Арпик слышала весь разговор Николая с Максимом. Поняла, что человек не сегодня, так завтра уедет в Сероглазку навсегда.
«Он выживет, если не влипнет снова в какую-нибудь неприятность. Если ему повезет, поставит дом на ноги, заведет хозяйство и забудет навсегда меня и сына, и внуков. За весь месяц, что жил здесь, даже не попытался наладить хотя бы видимость семьи», — думала она.
Николай уже собирал пожитки.
— Может, внуку позвонишь? — напомнила Арпик.
— Зачем? Он обо мне знает больше, чем я сам о себе!
— А с внучкой?
— Пусть немного повзрослеют, когда перестанут верить бабьим сказкам, тогда поговорим. Ты ими сына у меня отняла! С внуками, если доживу, не получится у тебя такое!
Николай приехал в Сероглазку ранним утром. И сразу пошел в дом матери.
До боли знакомая улочка. Здесь всякий дом помнил его еще ребенком.
Вот эту калитку он всегда проскакивал на рысях. В этом дворе жил самый драчливый петух, какой хуже собаки гонял от дома всех, кто появлялся поблизости. Гонялся и за Колькой, клевался нещадно. Пока кто-то, выведенный из терпенья, не свернул задире шею.
А вот на этот забор Колька влетал от страха перед черной козой. Бодливой и злой, как сто чертей.
Здесь, в этом дворе, вместе с ровесниками воровал крыжовник. Своего полно было. Но ворованный всегда вкуснее.
В этом доме жил его друг — Толян. Мать говорила, что уехал он учиться на военного. Стал летчиком-испытателем. И, на пятом году разбился-на- смерть. Хоронили его в Сероглазке. Николай тогда был в зоне и на похороны друга приехать не мог.
Здесь — большая семья жила. Только детей — десять человек. Все повыучились, разъехались. И только стариков изредка навещают внуки.

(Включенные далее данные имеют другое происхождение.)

-- ==== Sys2Proof/Machine/HeadOps.lean ====
section
/-! DEFINITION. The insertion head and the clinch unit (chapter 8): pick, form, drive, clinch, return and discard, the
two watches, the emergency stop and the recovery course, and the owner's action of READ_HEAD. -/

namespace Sys2Proof.Machine

/-- The context of the entry held (R146, R147, R150). -/
def State.heldContext (s : State) (detail : Nat) : Context :=
  match s.head.held with
  | some h =>
    { board := some h.ref.board, index := some h.ref.index, code := some (s.codeOf h.ref), detail := detail }
  | none => { detail := detail }

/-! ## Entering the stroke states -/

/-- The clinch state at the entry into RETURN (R148). -/
def ClinchState.retract : ClinchState → ClinchState
  | .stroking _ | .stopped _ => .retracting
  | c => c

/-- A clinch state that the entry into RETURN turns to RETRACTING (R148). -/
def ClinchState.retracts : ClinchState → Bool
  | .stroking _ | .stopped _ => true
  | _ => false

/-- The entry into RETURN (R148). -/
def State.enterRise (s : State) : State :=
  State.startWatch
    { s with head := { s.head with
        state := .rise, clinch := s.head.clinch.retract
        outputs := { s.head.outputs with
          drive := none, rise := true
          clinch := if s.head.clinch.retracts then none else s.head.outputs.clinch
          retract := s.head.outputs.retract || s.head.clinch.retracts } } }
    .head (s.timeout .head)

/-- The entry into CLINCH (R147). -/
def State.enterClinch (s : State) (dir : ClinchDir) : State :=
  State.startWatch
    { s with head := { s.head with
        state := .clinch, clinch := .stroking dir
        outputs := { s.head.outputs with clinch := some dir, retract := false } } }
    .head (s.timeout .head)

/-- The entry into WAIT: the HEAD watch stops (R144, R150). -/
def State.enterWait (s : State) : State := State.stopWatch { s with head := { s.head with state := .wait } } .head

/-! ## Pick and form (R142 to R144) -/

/-- The row PICK_START. -/
def execPickStart (s : State) : Host.Outcome State Fault Refusal := .next s.startPick.judge

/-- BDQ makes the entry handed over IN_HEAD; its host-remake mark is cleared (R19, R82, R143). -/
def Entry.toHead (e : Entry) : Entry :=
  if e.status = .verified then { e with status := .inHead, pocket := none, hostRemake := false } else e

/-- The entry held, with the attributes of its entry record (R138). -/
def heldOf (ref : EntryRef) (e : Entry) : HeldEntry :=
  { ref := ref, span := e.span, clinch := e.clinch, drive := e.drive }

/-- The component that belongs to no entry (R143): discarded in RUNNING and in RECOVERING, kept in WAIT in HOLDING. -/
def State.takeUnowned (s : State) : State :=
  let s1 : State := { s with head := { s.head with unowned := true } }
  if s.line = .running ∨ s.line = .recovering then s1.enterDiscard else s1.enterWait

/-- The component handed over with its entry (R143): PICK, stage SPAN_WAIT, from which the head goes on in the same
event where the span axis already stands at the entry's span. A reference that names no entry is taken as none (DESIGN CHOICE,
assumption log 16). -/
def State.takeEntry (s : State) (ref : EntryRef) : State :=
  match s.entry? ref with
  | none => s.takeUnowned
  | some e =>
    let s1 := s.modifyEntry ref Entry.toHead
    { s1 with head := { s1.head with state := .pickSpanWait, held := some (heldOf ref e) } }

/-- The pick completion (R19, R143). -/
def State.completePick (s : State) : State :=
  if s.head.state = .pickStroke then
    let p := s.pocketAt 96
    let ref := (s.pocket p).entry
    let s1 := s.setPocket p Pocket.emptied
    let s2 := State.stopWatch
      { s1 with head := { s1.head with outputs := { s1.head.outputs with pick := false } } } .head
    match ref with
    | some ref => s2.takeEntry ref
    | none => s2.takeUnowned
  else s

/-- The row PICK_COMPLETION: the arrival of the pick-done input. -/
def execPickCompletion (s : State) : Host.Outcome State Fault Refusal := .next s.completePick.judge

/-- The form completion (R144). -/
def State.completeForm (s : State) : State :=
  if s.head.state = .form then
    State.enterWait { s with head := { s.head with outputs := { s.head.outputs with form := false } } }
  else s

/-- The row FORM_COMPLETION: the arrival of the form-done input. -/
def execFormCompletion (s : State) : Host.Outcome State Fault Refusal := .next s.completeForm.judge

/-! ## Drive (R145, R146) -/

/-- The row DRIVE_START. -/
def execDriveStart (s : State) : Host.Outcome State Fault Refusal := .next s.startDrive.judge

/-- A lead seen in DRIVE (R146); elsewhere the arrival is not recorded (R139). -/
def HeadState.see : HeadState → Side → HeadState
  | .drive _ r, .left => .drive true r
  | .drive l _, .right => .drive l true
  | st, _ => st

/-- The row LEAD_SENSOR_ARRIVAL. -/
def execLeadSensorArrival (side : Side) (s : State) : Host.Outcome State Fault Refusal :=
  .next (State.judge { s with head := { s.head with state := s.head.state.see side } })

/-- The side missing or not confirmed: 1 left, 2 right, 3 both, 0 neither (R146, R147). -/
def sideDetail (left right : Bool) : Nat := (!left).toNat + 2 * (!right).toNat

/-- The outcome notice INSERTED, and what it leaves in the head record (R146, R147). -/
def State.insertHeld (s : State) : State :=
  match s.head.held with
  | none => s
  | some h =>
    let s1 := s.noticeOutcome h.ref .inserted
    { s1 with head := { s1.head with
        held := none, counts := { s1.head.counts with inserted := wrapInc s1.head.counts.inserted } } }

/-- The outcome notice UNCLINCHED, and what it leaves in the head record (R147). -/
def State.unclinchHeld (s : State) : State :=
  match s.head.held with
  | none => s
  | some h =>
    let s1 := s.noticeOutcome h.ref .unclinched
    { s1 with head := { s1.head with
        held := none, counts := { s1.head.counts with unclinched := wrapInc s1.head.counts.unclinched } } }

/-- The clinch direction a clinch mode gives, if any (R146, R147). -/
def ClinchMode.dir? : ClinchMode → Option ClinchDir
  | .inward => some .inward | .outward => some .outward | .none => Option.none

/-- A lead missing at drive-bottom (R146). The raise comes last, so that with the INSERT class STOP the halt finds the head in
RETURN, and the outcome of R146 stands (DEDUCED, assumption log 36). -/
def State.missLead (s : State) (detail : Nat) : State :=
  let ctx := s.heldContext detail
  ((s.failHeld .leadMiss false).enterRise).raise .leadMiss s.alarms.slots.insert ctx

/-- The drive completion (R146). -/
def State.completeDrive (s : State) : State :=
  match s.head.state, s.head.held with
  | .drive l r, some h =>
    if l && r then
      match h.clinch.dir? with
      | some dir => s.enterClinch dir
      | none => s.insertHeld.enterRise
    else s.missLead (sideDetail l r)
  | _, _ => s

/-- The row DRIVE_COMPLETION: the arrival of the drive-bottom input. -/
def execDriveCompletion (s : State) : Host.Outcome State Fault Refusal := .next s.completeDrive.judge

/-! ## Clinch, return and discard (R147 to R149) -/

/-- The outcome of a clinch stroke, with the cut-confirm inputs read as they stand (R147). An arrival outside CLINCH is not
recorded (R139). -/
def State.completeClinch (s : State) (left right : Bool) : State :=
  if s.head.state = .clinch then
    let s1 : State := { s with pins := { s.pins with cutLeft := left, cutRight := right } }
    if left && right then s1.insertHeld.enterRise
    else
      let ctx := s1.heldContext (sideDetail left right)
      (s1.unclinchHeld.enterRise).raise .clinchFail .stop ctx
  else s

/-- The row CLINCH_COMPLETION: the arrival of the clinch-end input, with the cut-confirm inputs as they stand
(DEDUCED, assumption log 22). -/
def execClinchCompletion (cutLeft cutRight : Bool) (s : State) : Host.Outcome State Fault Refusal :=
  .next (s.completeClinch cutLeft cutRight).judge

А вот тут жила бабка. Самая вредная. Говорили, что она и в молодости была такой. Троих мужей пережила. Дети от нее убежали куда глаза глядят, едва получив паспорта. Куда они подевались, никто не знал, никому не писали, чтоб мать адрес не узнала. Но кто-то живет в этом доме и поныне. Вон из трубы дымок вьется, значит, теплится жизнь чья-то, но в радость ли она живущему здесь? — сворачивает на боковую улочку. Идет неторопливо.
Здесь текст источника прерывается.